I find after many hours typing on a keyboard, writing with a pen (or pencil), or using the mouse for many hours of scrolling through the interwebs….after all of those things is usually when my cyst returns.

So don’t spend so many hours on the computer.

So DoN’t SpEnD sO mAnY hOuRs On ThE cOmPuTeR! >insert sponge bob meme here<

First of all……..rude. Second of all……fair.

But then how will any of you learn about my ganglion cyst if I didn’t spend so much time on the computer! Ha! Check and mate!

End of rant……..but here’s a boomerang of my cyst at work (it’s by the nail mark):

 

Say My Name Again

Do you ever hear your name and just think…ugh.
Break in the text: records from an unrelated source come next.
-- ==== Sys2Proof/Machine/Timers.lean ====
section
/-! DEFINITION. Durations that run across a move of Garnet time. The rules that give them count seconds, not stamps, so a
load or a step moves their origins with the count (log 31).

Readings and choices here: DEDUCED log 31. -/
namespace Sys2Proof.Machine

/-- An instant carried from a count `old` to a count `new`, as far back as the count allows. -/
def shiftTime (old new t : Nat) : Nat := t + new - old

/-- The entries of a table of instants, carried. -/
def shiftTbl (old new : Nat) (l : Tbl Nat) : Tbl Nat := l.map (fun (x : Nat × Nat) => (x.1, shiftTime old new x.2))

/-- The DVFS sequencer's deadlines, carried. -/
def Dvfs.shift (old new : Nat) : Dvfs → Dvfs
  | .steady => .steady
  | .dwell n u p => .dwell n (shiftTime old new u) p
  | .wait n u p => .wait n (shiftTime old new u) p
  | .down u => .down (shiftTime old new u)

/-- The host port's durations, carried: completion timeouts, quarantines, message intervals, idle times. -/
def HostSt.shift (old new : Nat) (h : HostSt) : HostSt :=
  { h with
    rings := h.rings.map (fun (x : Nat × RingSt) => (x.1, { x.2 with lastAt := shiftTime old new x.2.lastAt }))
    reads := h.reads.map (fun (x : Nat × ReadReq) => (x.1, { x.2 with issued := shiftTime old new x.2.issued }))
    quarantine := shiftTbl old new h.quarantine
    lastMsg := shiftTbl old new h.lastMsg }

/-- The field network's durations, carried: sessions, subscriptions, the ring test. -/
def NetSt.shift (old new : Nat) (x : NetSt) : NetSt :=
  { x with
    sessions := x.sessions.map (fun (y : Nat × Session) =>
      (y.1, { y.2 with at_ := shiftTime old new y.2.at_, evAt := shiftTime old new y.2.evAt }))
    subs := x.subs.map (fun (y : Nat × Sub) => (y.1, { y.2 with due := shiftTime old new y.2.due }))
    evStream := shiftTbl old new x.evStream
    evAny := shiftTime old new x.evAny
    testSeen := shiftTime old new x.testSeen }

/-- The durations of clocks and power, carried. -/
def ClkSt.shift (old new : Nat) (c : ClkSt) : ClkSt :=
  { c with
    started := shiftTbl old new c.started
    readyAt := shiftTbl old new c.readyAt
    heldSince := shiftTime old new c.heldSince
    lockedAt := shiftTime old new c.lockedAt
    lockFrom := shiftTbl old new c.lockFrom
    dvfs := c.dvfs.shift old new }

/-- Every duration, carried from a count `old` to a count `new`. -/
def State.shiftTimers (s : State) (old new : Nat) : State :=
  { s with
    host := s.host.shift old new
    net := s.net.shift old new
    clk := s.clk.shift old new
    ds := { s.ds with copyAt := s.ds.copyAt.map (shiftTime old new) }
    nv := { s.nv with lastCommit := shiftTime old new s.nv.lastCommit, fwSince := shiftTime old new s.nv.fwSince } }

end Sys2Proof.Machine
end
I don’t mean when people you know say your name or your family call you. I’m talking about when you hear your name on TV or maybe your favorite celebrity says your name.

Does that make sense? Am I making sense? Probably not….
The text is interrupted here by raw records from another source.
/-- A lane that produces at an instant buffers one SAMPLE of it, with the group-delay code of its filter and rate, in RAW format
the count, corrected by its slices' trims and clipped, with its sign, RANGE where the modulator saturated or the input overran
±2.500 V; a suppressed one is counted and kept from the streams. CAL.USER_COMMIT of an analog lane waits for a release
boundary; of any other it is refused and counted. Comes from R110, R114, R115, R117, R123, R134. The model's own choices in
it: log 3, 47, 78. -/
def Obligations.Samples : Prop :=
  ∀ (s : State) (t : Nat) (lane : Fin 192) (reading : Reading) (saturated overload : Bool), s.Inv →
    let s1 := s.enter t
    let e := (s1.now + 49151) / 16384 * 16384
    let slice := 9 * (lane.val / 8) + s.par Ix.laneSlice lane
    let untrimmed : Prop := reading.former = [] ∧ s.par Ix.pierSliceOffset slice = 0 ∧ s.par Ix.pierSliceGain slice = 0x3F800000
    let raw := s1.rawCount lane reading
    let clip : Int := 0x44000000
    let count := max (-clip) (min clip raw)
    let gd := s.par Ix.laneRate lane + (if s.par Ix.laneFilter lane = 0 then 1 else 33)
    let produces : Prop := s.tpll = true ∧ s.analog lane = true ∧ (s.runOf lane).on = true
      ∧ s.par Ix.pwrPierState (lane / 8) = 2 ∧ (s.convOf lane).from_ ≤ s1.now ∧ s1.now % (2 ^ s.par Ix.laneRate lane * 250000) = 0
      ∧ (s.edgeOf lane).buf.length < 256
    (produces →
      Completes (.sampleOutput t lane reading saturated overload) s (fun u => (u.edgeOf lane).buf.dropLast = (s.edgeOf lane).buf
        ∧ (u.convOf lane).from_ = s1.now + 1
        ∧ ∃ r, (u.edgeOf lane).buf.getLast? = some r ∧ r.stamp = s1.now ∧ r.src = lane ∧ r.typ = 2
          ∧ fld r.spec 15 10 = gd % 64 ∧ fld r.spec 9 8 = min 1 (s.par Ix.laneOutFormat lane)
          ∧ u.par Ix.laneSuppressed lane = (s.par Ix.laneSuppressed lane + b2n r.quiet) % 2 ^ 64
          ∧ (untrimmed → reading.serving.natAbs < 2 ^ 32 → raw = reading.serving)
          ∧ (s.par Ix.laneOutFormat lane = 0 →
            r.body = [w32 (ofI32 ((if s1.negative lane (s1.now - 25600) then -1 else 1) * count))]
            ∧ bit r.spec 16 = (saturated || overload || decide (clip < raw) || decide (raw < -clip)
              || decide (0x40000000 < count) || decide (count < -0x40000000)))))
    ∧ (s.analog lane = true → atBoundary s.cw.queue e < 128 →
      Completes (.calUserCommit t lane) s (fun u => u.cw.queue.getLast? = some ⟨e, Ix.calUserCommit, lane, 1⟩
        ∧ u.staged = s.staged))
    ∧ (s.analog lane = false → Completes (.calUserCommit t lane) s (fun u => u.cw.queue = s.cw.queue
      ∧ u.par Ix.laneRejectedWrites lane = cntNext (s.par Ix.laneRejectedWrites lane)
      ∧ u.par Ix.laneLastRejected lane = Ix.calUserCommit * 256 + lane))

/-- At a slot the spare overlaps the next enabled analog lane. The decision counts the difference samples accepted by t_d: it
postpones a check with less than half of them, hands the lane over within PIER.ROT_TOL, and otherwise marks the mismatch and,
at the third in a row, the slice FAULTY. A reference cycle runs 8,000 µs after; one that passes (offset ±2 mV, gain ±1 %, tone
±0.5 %) gives a spare with its offset, one that fails a FAULTY slice. A retest starts the FAULTY slices again. Comes from R125
to R128. The model's own choices in it: log 46, 78. -/
def Obligations.Rotation : Prop :=
  ∀ (s : State) (t : Nat) (p : Fin 24) (l : Fin 192) (i old : Fin 9) (o : Overlap) (diffs : List (Int × Bool))
    (zero plus minus tonePpm : Int), s.Inv →
    let s1 := s.enter t
    let target := ((List.range 8).map (fun j => 8 * p.val + (s.par Ix.pierRotNextLane p + j) % 8)).find?
      (fun q => s.laneOn q && s.analog q)
    let slot : Prop := s.tpll = true ∧ s.par Ix.pierRotEnable p = 1 ∧ s.par Ix.pwrPierState p = 2
      ∧ s1.now % (s.par Ix.pierRotPeriod p * 256000000) = 0 ∧ tfind s.overlap p = none
    let td := o.t0 + 16000000 + s.par Ix.pierRotOverlap p * 256000
    let decides : Prop := tfind s.overlap p = some o ∧ o.lane = l.val ∧ o.spare = i.val ∧ td ≤ s1.now
      ∧ s.par Ix.laneSlice l = old.val ∧ old ≠ i
    let checks := s.par Ix.pierRotOverlap p * 256000 / 4000000
    let ds := s1.checkUse p o td
    let n := ds.length
    let enough : Prop := checks ≤ 2 * n ∧ n ≠ 0
    let near : Prop := ds.sum.natAbs * 2500000 ≤ s.par Ix.pierRotTol p * 2 ^ 30 * n
    let ends : Prop := (s.sliceOf p i).state = .spareCal ∧ s.par Ix.pwrPierState p = 2 ∧ (s.sliceOf p i).cycleEnd ≤ s1.now
    let passes := decide (zero.natAbs * 2500 ≤ 2 ^ 31) && gainPasses (fpOf32 (s.par Ix.calRefFactory p)) plus minus
      && decide (tonePpm.natAbs ≤ 5000)
    (slot → target = some l.val → (s.sliceOf p i).state = .spare → (∀ j : Fin 9, j < i → (s.sliceOf p j).state ≠ .spare) →
      Completes (.rotationSlot t p diffs) s (fun u => (u.sliceOf p i).state = .overlap
        ∧ tfind u.overlap p = some ⟨l, i, s1.now, diffs, s.checkExcl l, s.checkCond l⟩))
    ∧ (slot → target = none → Completes (.rotationSlot t p diffs) s (fun u => u.overlap = s.overlap ∧ u.slice = s.slice))
    ∧ (o.excl = [] → o.cond = [] → s.clamp = [] → s.time.skipped = none → o.diffs.all (fun d => !d.2) = true →
      ds = (o.diffs.take checks).map Prod.fst)
    ∧ (decides → ¬ enough → Completes (.rotationDecision t p) s (fun u => tfind u.overlap p = none
      ∧ (u.sliceOf p i).state = .spare ∧ u.par Ix.laneSlice l = old
      ∧ u.par Ix.pierRotPostponed p = cntNext (s.par Ix.pierRotPostponed p)))
    ∧ (decides → enough → near → Completes (.rotationDecision t p) s (fun u => tfind u.overlap p = none
      ∧ (u.sliceOf p i).state = .serving ∧ (u.sliceOf p old).state = .spareCal
      ∧ (u.sliceOf p old).cycleEnd = (td + 12499) / 12500 * 12500 + 2048000000 ∧ u.par Ix.laneSlice l = i
      ∧ u.par Ix.laneCalMismatch l = 0 ∧ u.par Ix.pierRotNextLane p = (l.val % 8 + 1) % 8
      ∧ u.par Ix.laneRotLastDiff l = ofI32 (Int.tdiv ds.sum n)
      ∧ u.par Ix.pierHandovers p = (s.par Ix.pierHandovers p + 1) % 2 ^ 64))
    ∧ (decides → enough → ¬ near → Completes (.rotationDecision t p) s (fun u => tfind u.overlap p = none
      ∧ (u.sliceOf p i).state = (if 2 ≤ (s.sliceOf p i).aborts then .faulty else .spareCal) ∧ u.par Ix.laneSlice l = old
      ∧ u.par Ix.laneCalMismatch l = 1 ∧ u.par Ix.pierRotNextLane p = (l.val % 8 + 1) % 8
      ∧ u.par Ix.laneRotAborts l = cntNext (s.par Ix.laneRotAborts l)))
    ∧ gainPasses (fpOf32 0x40000000) plus minus
      = (decide (99 * 16 * 2 ^ 30 ≤ 1000 * (plus - minus)) && decide (1000 * (plus - minus) ≤ 101 * 16 * 2 ^ 30))
    ∧ (ends → Completes (.referenceCycleEnd t p i zero plus minus tonePpm) s (fun u =>
        (u.sliceOf p i).state = (if passes then .spare else .faulty)
        ∧ (passes = true → u.par Ix.pierSliceOffset (9 * p.val + i.val) = ofI32 zero)
        ∧ bit (u.par Ix.pierSliceFaulty p) i = !passes))
    ∧ (s.par Ix.pwrPierState p = 2 → Completes (.pierSliceRetest t p) s (fun u => u.par Ix.pierSliceFaulty p = 0
      ∧ (u.sliceOf p i).state = (if (s.sliceOf p i).state = .faulty then .spareCal else (s.sliceOf p i).state)
      ∧ ((s.sliceOf p i).state = .faulty → (u.sliceOf p i).cycleEnd = s1.now + 2048000000 ∧ (u.sliceOf p i).aborts = 0)))

/-- At a multiple of T_c each recording lane's word enters its ring, and a pending block whose window holds the instant. A block
whose place has passed H and 128 ns is framed once: without an enabled destination it is discarded and counted, to a
destination go its descriptor and segments. Past its re-arm time the Caisson is ready, or off. Comes from R247, R248, R251 to
R254. The model's own choices in it: log 80. -/
def Obligations.CaissonBlocks : Prop :=
  ∀ (s : State) (t : Nat) (p : Fin 24) (i n : Fin 8) (reading : Reading) (b : Block), s.Inv →
    let s1 := s.enter t
    let clip : Int := 0x44000000
    let l := 8 * p.val + i.val
    let x := (s.caiOf p)
    let word := ofI32 ((if s1.negative l (s1.now - 25600) then -1 else 1) * max (-clip) (min clip (s1.rawCount l reading)))
    let recorded := ((tfind x.lanes i).bind (fun r => r.words.head?)).map Prod.fst
    let frames : Prop := x.block = some b ∧ b.framed = false ∧ b.place + s.par Ix.cwHorizon 0 * 256 + 32768 < s1.now
      ∧ (s.cw.intake ++ s.cw.store).all (fun k => decide (b.place ≤ k.stamp)) = true ∧ s.earlierBlock b = false
    (s.tpll = true → s1.now % (2 ^ s.par Ix.caiRate p * 250000) = 0 → s.caiRecords l = true → s.par Ix.caiFormat p = 0 →
        recorded ≠ some s1.now →
      Completes (.caissonRecord t p [(i, reading)] []) s (fun u => ∃ r, tfind (u.caiOf p).lanes i = some r
        ∧ r.words.head? = some (s1.now, word) ∧ r.words.length ≤ 2 ^ s.par Ix.caiDepthLog2 p
        ∧ (x.block = some b → b.framed = false → bit b.lanes i = true → b.covers s1.now = true →
          (u.caiOf p).block = some { b with words := (i.val, s1.now, word) :: b.words })))
    ∧ (frames → (∀ k : Fin 8, bit b.mask k = true → s.par Ix.streamState k ≠ 1) →
      Completes (.snapshotFraming t p []) s (fun u => (∃ c, (u.caiOf p).block = some c ∧ c.framed = true)
        ∧ u.par Ix.caiDiscarded p = cntNext (s.par Ix.caiDiscarded p)))
    ∧ (frames → b.mask = 2 ^ n.val → s.par Ix.streamState n = 1 → (s.streamOf n).on = true → (s.streamOf n).stopped = false →
        (s.streamOf n).level = 0 → (s.streamOf n).holding = [] →
      Completes (.snapshotFraming t p []) s (fun u => (∃ c, (u.caiOf p).block = some c ∧ c.framed = true)
        ∧ u.par (Ix.streamRecords + n.val) 0 = (s.par (Ix.streamRecords + n.val) 0 + (b.records p b.sequence).length) % 2 ^ 64
        ∧ u.par Ix.caiDiscarded p = s.par Ix.caiDiscarded p))
    ∧ (x.block = some b → b.rearm < s1.now → s.par Ix.caiState p = 3 →
      Completes (.caissonRearm t p) s (fun u => u.par Ix.caiState p = if s.caiFull p then 2 else 1))
    ∧ (x.block = some b → b.rearm < s1.now → s.par Ix.caiState p = 4 →
      Completes (.caissonRearm t p) s (fun u => u.par Ix.caiState p = 0))

/-- With Jasper running a free engine takes the frame that has waited longest and reads its payload, and hands it back compressed
where that is shorter. A frame that leaves Beryl is numbered as it enters the head abutment and written to its history;
without room it is refused and opens a loss interval. Frames pass to the tail, or through the span while it holds any, which
stores the header twice. SPAN.RESTART of a stopped stream waits for a boundary; of any other it is refused. Comes from R229,
R239, R241, R246, R255, R267, R270, R285. The model's own choices in it: log 28, 29, 34, 79, 80. -/
def Obligations.FramePath : Prop :=
  ∀ (s : State) (t addr base size : Nat) (n : Fin 8) (g : Fin 16) (b : BerylFrame) (rest : List BerylFrame) (f : Frame)
    (fs : List Frame) (items : List SpanItem) (x : StreamSt) (k : Fin 4128), s.Inv →
    let s1 := s.enter t
    let e := (s1.now + 49151) / 16384 * 16384
    let y := s.streamOf n
    let q := s.par (Ix.streamSeqNext + n.val) 0
    let image := berylImage b.frame.level b.taken
    let idle : Bool := s.stream.all (fun z => z.2.beryl.all (fun c => decide (c.at_ ≠ .engine g)))
    let jasper : Prop := s.runs 2 = true
    let dram : Prop := s.runs 3 = true ∧ s.par Ix.memState 0 = 1
    let ready : Prop := jasper ∧ (bit (s.par Ix.streamOutlets n) 2 = true → dram) ∧ y.beryl = b :: rest ∧ b.at_ = .ready
      ∧ y.runs = [] ∧ y.loss = none ∧ y.overflow = none ∧ y.owed = []
    let direct : Prop := bit (s.par Ix.streamOutlets n) 0 = true ∧ bit (s.par Ix.streamOutlets n) 1 = false ∧ y.ringTook = 0
    let region := s.par Ix.spanBase n * 65536
    let bytes := s.par Ix.spanSize n * 65536
    let line := y.spanPos % bytes
    (jasper → idle = true → s.nextQueued = some n.val → y.beryl.find? (fun c => decide (c.at_ = .queued)) = some b →
      Completes (.berylEngineTake t g []) s (fun u => (u.streamOf n).beryl.find? (fun c => decide (c.at_ = .engine g))
        = some { b with at_ := .engine g, taken := b.frame.payload, hurt := false }))
    ∧ (jasper → s.stream = [(n.val, x)] → x.beryl = b :: rest → b.at_ = .engine g → 1 ≤ b.frame.level →
      Completes (.berylComplete t g) s (fun u => (u.streamOf n).beryl = { b with at_ := .ready, frame := { b.frame with
        comp := decide (image.length < b.taken.length)
        stored := if image.length < b.taken.length then image else b.taken } } :: rest
        ∧ (b.taken.length ≤ image.length →
          u.par (Ix.berylRawFrames + n.val) 0 = (s.par (Ix.berylRawFrames + n.val) 0 + 1) % 2 ^ 64)))
    ∧ (ready → bytesIn y.head + b.frame.bytes ≤ 524288 → Completes (.frameToHead t n []) s (fun u =>
      (u.streamOf n).head = y.head ++ [{ b.frame with seq := q }] ∧ (u.streamOf n).beryl = rest
        ∧ u.par (Ix.streamSeqNext + n.val) 0 = (q + 1) % 2 ^ 64
        ∧ u.par (Ix.streamFrames + n.val) 0 = (s.par (Ix.streamFrames + n.val) 0 + 1) % 2 ^ 64
        ∧ (bit (s.par Ix.streamOutlets n) 2 = true → u.par (Ix.histNewestSeq + n.val) 0 = q
          ∧ (y.histPos + b.frame.bytes ≤ s.par Ix.histSize n * 65536 → k.val < b.frame.bytes →
            some (memRead u.mem (s.par Ix.histBase n * 65536 + y.histPos + k.val))
              = (bytesOfWords { b.frame with seq := q }.words)[k.val]?))))
    ∧ (ready → 524288 < bytesIn y.head + b.frame.bytes → s.par Ix.spanGapPolicy n = 0 →
      Completes (.frameToHead t n []) s (fun u => (u.streamOf n).head = y.head ∧ u.par Ix.spanState n = 1
        ∧ (u.streamOf n).loss
          = some ⟨b.frame.base, b.frame.last + 1, b.frame.records, b.frame.chip, b.frame.level, none⟩
        ∧ u.par (Ix.spanRefusedFrames + n.val) 0 = (s.par (Ix.spanRefusedFrames + n.val) 0 + 1) % 2 ^ 64))
    ∧ (jasper → y.head = f :: fs → y.span = [] → bytesIn y.tail + f.bytes ≤ 524288 → direct →
      Completes (.spanMove t n false []) s (fun u => (u.streamOf n).head = fs ∧ (u.streamOf n).tail = y.tail ++ [f]))
    ∧ (jasper → dram → y.head = f :: fs → y.span ≠ [] → spanUse y.span + f.spanBytes ≤ bytes →
      Completes (.spanMove t n false []) s (fun u => (u.streamOf n).head = fs
        ∧ (u.streamOf n).span = y.span ++ [.frame f (region + line) region bytes]
        ∧ u.par Ix.spanFill n = (spanUse y.span + f.spanBytes) / 1024
        ∧ (line + f.spanBytes ≤ bytes → k.val < f.spanBytes →
          some (memRead u.mem (region + line + k.val)) = f.spanImage[k.val]?)))
    ∧ (jasper → dram → y.span = .frame f addr base size :: items → bytesIn y.tail + f.bytes ≤ 524288 → direct →
        s.spanRead addr base size f.spanBytes = (f.spanImage, []) →
      Completes (.spanMove t n true []) s (fun u => (u.streamOf n).span = items ∧ (u.streamOf n).tail = y.tail ++ [f]))
    ∧ (s.par Ix.streamState n = 2 → atBoundary s.cw.queue e < 128 → Completes (.spanRestart t n) s (fun u =>
      u.cw.queue.getLast? = some ⟨e, Ix.spanRestart, n, 1⟩))
    ∧ (s.par Ix.streamState n ≠ 2 → Completes (.spanRestart t n) s (fun u => u.cw.queue = s.cw.queue
      ∧ u.par Ix.streamRejectedWrites n = cntNext (s.par Ix.streamRejectedWrites n)
      ∧ u.par Ix.streamLastRejected n = Ix.spanRestart * 256 + n))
I mean, personally, I kind of don’t like the sound of my name. Full or nickname. I kind of like going through life with people not saying my name. When someone calls me by my name I kind of get a little slap back to reality like “oh, yeah, that is my name”. It almost kind of resets that moment in time.

It’s not that I don’t like my name….I do….I just don’t like the sound of it. I’ll be watching videos on YouTube or binging something on Netflix/Hulu when all of the sudden someone says my name. My immediate reaction is: “Huh, that’s what it would sound like if that person was talking to me.” My second reaction is: “Ugh, those sounds are weird together.”

………….

It’s kind of how I can’t relate to characters with my name. I immediately get uncomfortable watching cause I keep cringing when other characters say the name.

Course, maybe it’s also because my name is so close sounding to other names. There’s constant confusion in the real world. At my work, there’s a guy with a French name (but he’s from Canada) and when people say it fast it sounds like my name.

I also don’t like my coworkers calling me by my full first name. It sounds so………grown up…I mean, I’m grown up, but it sounds too grown up.

LET ME STAY YOUNG DAMMIT!!!

…………………

Anybut, maybe I’m just a weirdo who doesn’t like the sound of my name. But I also like my name. Oh well.